**AVAILABLE RECORDS:**
---*---
-- ==== Sys2Proof/Machine/Access.lean ====
section
/-! DEFINITION. Which registers a master may write, and which offsets name a register of the part (R4, R14, R17, R418, R419,
R423). -/
namespace Sys2Proof.Machine

/-- Whether a master may write the register at BAR0 offset `off` (R17, R418, R419): Quill firmware always. -/
def State.mayWrite (s : State) (m : Master) (off : Nat) : Bool :=
  match m with
  | .quill => true
  | .host =>
    let b := off / 0x100000
    if 0x100 ≤ off ∧ off < 0x200 then true
    else if 0x0B20000 ≤ off ∧ off < 0x0B20400 then
      s.diag.isSome || s.bit (R.DMA_CH_CFG ((off - 0x0B20000) / 16)) F.DMA_CH_CFG_HOST
    else if 0x0D00000 ≤ off ∧ off < 0x0D80000 then true
    else if 0x0D80000 ≤ off ∧ off < 0x0E00000 then false
    else s.diag.isSome && decide (off < 0x1100000) && decide (b ≠ 2)

/-- A write by a master: `f` where it may write, else a denied write (R423). -/
def State.byMaster (s : State) (m : Master) (off : Nat) (f : State → State) : State :=
  if s.mayWrite m off then f s else s.denyWrite off

/-- A port number that names a port of the part (R1, R4, R14). -/
def State.hasPort (s : State) (n : Nat) : Bool := decide (n < s.part.ports)

/-- Whether a register family of BAR0 block `b` with `c1` copies is indexed by head port or head row, and its copy `i` is
one the part lacks (R14). -/
def State.fusedOff (s : State) (b c1 i : Nat) : Bool :=
  let byPort := decide (b = 3 ∨ b = 5 ∨ b = 7 ∨ b = 8 ∨ b = 9 ∨ b = 10) && decide (c1 = 32)
  let byRow := decide (b = 5) && decide (c1 = 64)
  (byPort && !s.hasPort i) || (byRow && !s.hasPort (i / 2))

/-- Whether a register is that of a loop of zones 4 to 7 on a Type S port (R248). -/
def State.noZone (s : State) (base n z : Nat) : Bool :=
  decide (R.DCT_LOOP_CFG 0 0 ≤ base ∧ base ≤ R.DCT_LOOP_SAT 0 0) && s.portType n = 1 && decide (4 ≤ z)

/-- The register an offset names on this part (R4, R14, R46). -/
def State.regOf (s : State) (off : Nat) : Option (RegSpec × Nat × Nat) :=
  match regFind off with
  | some (r, i, j) => if s.fusedOff (off / 0x100000) r.c1 i || s.noZone r.base i j then none else some (r, i, j)
  | none => none

end Sys2Proof.Machine
end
---*---
**ABOUT THIS TASK:** Reproduce all of the entries word for word. Omit nothing.

**TASK OUTPUT:**
-- ==== Sys2Proof/Machine/Access.lean ====
section
/-! DEFINITION. Which registers a master may write, and which offsets name a register of the part (R4, R14, R17, R418, R419,
R423). -/
namespace Sys2Proof.Machine

/-- Whether a master may write the register at BAR0 offset `off` (R17, R418, R419): Quill firmware always. -/
def State.mayWrite (s : State) (m : Master) (off : Nat) : Bool :=
  match m with
  | .quill => true
  | .host =>
    let b := off / 0x100000
    if 0x100 ≤ off ∧ off < 0x200 then true
    else if 0x0B20000 ≤ off ∧ off < 0x0B20400 then
      s.diag.isSome || s.bit (R.DMA_CH_CFG ((off - 0x0B20000) / 16)) F.DMA_CH_CFG_HOST
    else if 0x0D00000 ≤ off ∧ off < 0x0D80000 then true
    else if 0x0D80000 ≤ off ∧ off < 0x0E00000 then false
    else s.diag.isSome && decide (off < 0x1100000) && decide (b ≠ 2)

/-- A write by a master: `f` where it may write, else a denied write (R423). -/
def State.byMaster (s : State) (m : Master) (off : Nat) (f : State → State) : State :=
  if s.mayWrite m off then f s else s.denyWrite off

/-- A port number that names a port of the part (R1, R4, R14). -/
def State.hasPort (s : State) (n : Nat) : Bool := decide (n < s.part.ports)

/-- Whether a register family of BAR0 block `b` with `c1` copies is indexed by head port or head row, and its copy `i` is
one the part lacks (R14). -/
def State.fusedOff (s : State) (b c1 i : Nat) : Bool :=
  let byPort := decide (b = 3 ∨ b = 5 ∨ b = 7 ∨ b = 8 ∨ b = 9 ∨ b = 10) && decide (c1 = 32)
  let byRow := decide (b = 5) && decide (c1 = 64)
  (byPort && !s.hasPort i) || (byRow && !s.hasPort (i / 2))

/-- Whether a register is that of a loop of zones 4 to 7 on a Type S port (R248). -/
def State.noZone (s : State) (base n z : Nat) : Bool :=
  decide (R.DCT_LOOP_CFG 0 0 ≤ base ∧ base ≤ R.DCT_LOOP_SAT 0 0) && s.portType n = 1 && decide (4 ≤ z)

/-- The register an offset names on this part (R4, R14, R46). -/
def State.regOf (s : State) (off : Nat) : Option (RegSpec × Nat × Nat) :=
  match regFind off with
  | some (r, i, j) => if s.fusedOff (off / 0x100000) r.c1 i || s.noZone r.base i j then none else some (r, i, j)
  | none => none

end Sys2Proof.Machine
end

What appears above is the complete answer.